ABSTRACT

John Locke is widely considered a foundational thinker within the liberal tradition, and one of the seminal sources of a distinctly liberal conception of toleration. But Locke began his intellectual career as a vigorous opponent of toleration in matters relating to religion. Indeed, this chapter shows how toleration, in matters of religion, remained a “problem” for Locke, in two distinct ways, throughout his intellectual career. Locke was only able to become the ardent advocate of toleration, that he is so widely identified as being, by consistently engaging with these “problems”. By focusing on the discursive content of Locke’s key writings on toleration, from the origins of his intellectual career to its culmination, this chapter seeks to explain how Locke managed to come to terms with these “problems” of toleration and overcame them sufficiently to affirm toleration as both a means to ensure the outward expression of individual liberty and also a basis for ensuring civil peace and state security.
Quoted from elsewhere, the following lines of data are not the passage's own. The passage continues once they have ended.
/-- The privilege at which a slot's commands run: the lower of the cap and the credential, the cap alone for a
trusted SPI slot, READ on the UART without a session (05 R91, Table HOST-1). -/
def State.privOf (s : State) (h : Nat) : Nat :=
  if s.trusted h then s.cap h
  else match (s.slot h).session with
    | some ss => min (s.cap h) ss.priv
    | none => 0

/-- The header bytes 0–15 of a command as the KMAC256 tag covers them, bytes 6–9 as 0 (05 R104). -/
def cmdHeader (d : Desc) : List Byte :=
  [BitVec.ofNat 8 d.opcode, BitVec.ofNat 8 d.format] ++ toLe 2 d.payload.length ++ toLe 2 d.ref ++ [0, 0, 0, 0] ++
    toLe 2 d.detail ++ toLe 4 d.seq

/-- AUTH_CHALLENGE and AUTH_RESPONSE need no session (19 R471). -/
def authOpcode (op : Nat) : Bool := op == 0x40 || op == 0x41

/-- The opcodes the recovery loader serves (19 R482). -/
def recoveryOpcode (op : Nat) : Bool := [0x00, 0x01, 0x02, 0x03, 0x4A, 0x40, 0x41, 0x42, 0x48, 0x49].contains op

/-- A session slot's tag and sequence number verify (05 R104, 19 Table SEC-5). -/
def tagVerifies (ss : Session) (d : Desc) : Bool :=
  Config.kmac256 ss.kc (cmdHeader d ++ d.payload) 128 "TRG-9640 CMD" == d.mac && decide (ss.lastSeq < d.seq)

/-- The admission of a command that needs privilege `need`: none when it passes, else the status it completes with
(05 R91, R104, Table HOST-1; 19 R482). -/
def State.admission (s : State) (f : Flight) (need : Nat) : Option Status :=
  if s.pwr.state == .start && s.pwr.recovery && !recoveryOpcode f.d.opcode then some .state
  else if s.trusted f.slot then (if s.cap f.slot < need then some .denied else none)
  else if authOpcode f.d.opcode then (if s.cap f.slot < need then some .denied else none)
  else match (s.slot f.slot).session with
    | none => if f.slot = 2 ∧ need = 0 then none else some .authRequired
    | some ss =>
      if !tagVerifies ss f.d then some .badSignature
      else if min (s.cap f.slot) ss.priv < need then some .denied else none

/-- An accepted command of a session raises the session's sequence number (05 R104). -/
def State.noteSeq (s : State) (f : Flight) : State :=
  s.modSlot f.slot fun x => { x with session := (x.session.map fun ss =>
    if tagVerifies ss f.d then { ss with lastSeq := f.d.seq } else ss) }

/-- The command of its slot and queue that the LMP took first and has not carried out (05 R96: queue order). -/
def State.firstTaken (s : State) (f : Flight) : Bool :=
  match s.host.ops.find? fun x => x.slot == f.slot && x.urgent == f.urgent && x.phase == .taken with
  | some x => x.d.tag == f.d.tag
  | none => false

/-- A command of this opcode has been taken under this tag, no earlier command of its queue still waits to be carried
out (05 R96), and the LMP serves it. -/
def State.hostReady (s : State) (tag opcode : Nat) : Bool :=
  s.lmpServes && (match s.flight? tag with
    | some f => f.phase == .taken && f.d.opcode == opcode && s.firstTaken f
    | none => false)

/-- The frame of every host command: admission under R91 and R104, then its own checks and effect `k`. -/
def State.hostCmd (s : State) (tag need : Nat) (k : State → Flight → State) : State :=
  let f := s.flight tag
  match s.admission f need with
  | some st => s.complete f st
  | none => k (s.noteSeq f) f

/-- The payload of a command as its opcode's table lays it out. -/
def Flight.p (f : Flight) : List Byte := f.d.payload

/-! ## Position, arithmetic -/

/-- ⌊√n⌋ by bisection on `k` bits (log 8). -/
def isqrtAux (n : Nat) : Nat → Nat → Nat
  | 0, r => r
  | k + 1, r => isqrtAux n k (if (r + 2 ^ k) * (r + 2 ^ k) ≤ n then r + 2 ^ k else r)

/-- ⌊√n⌋ for n below 2^128 (log 8). -/
def isqrt (n : Nat) : Nat := isqrtAux n 64 0

/-- ⌊∛n⌋ by bisection (log 8). -/
def icbrtAux (n : Nat) : Nat → Nat → Nat
  | 0, r => r
  | k + 1, r => icbrtAux n k (if (r + 2 ^ k) ^ 3 ≤ n then r + 2 ^ k else r)

/-- ⌊∛n⌋ for n below 2^126 (log 8). -/
def icbrt (n : Nat) : Nat := icbrtAux n 42 0

end Sys2Proof.Machine
end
Locke is therefore interesting as an early theorist of toleration for two reasons. Firstly, he had to work out, within the framework of his own political writings, a justification for his volte-face on the matter of toleration – championing and defending what he had castigated only a few years before. Secondly, the arguments that Locke does advance for toleration in this context are multiple and plural, involving both normative and pragmatic considerations. Yet it is with this heterogeneous justification of toleration that Locke provides the foundation for much subsequent thought on this subject within the liberal tradition.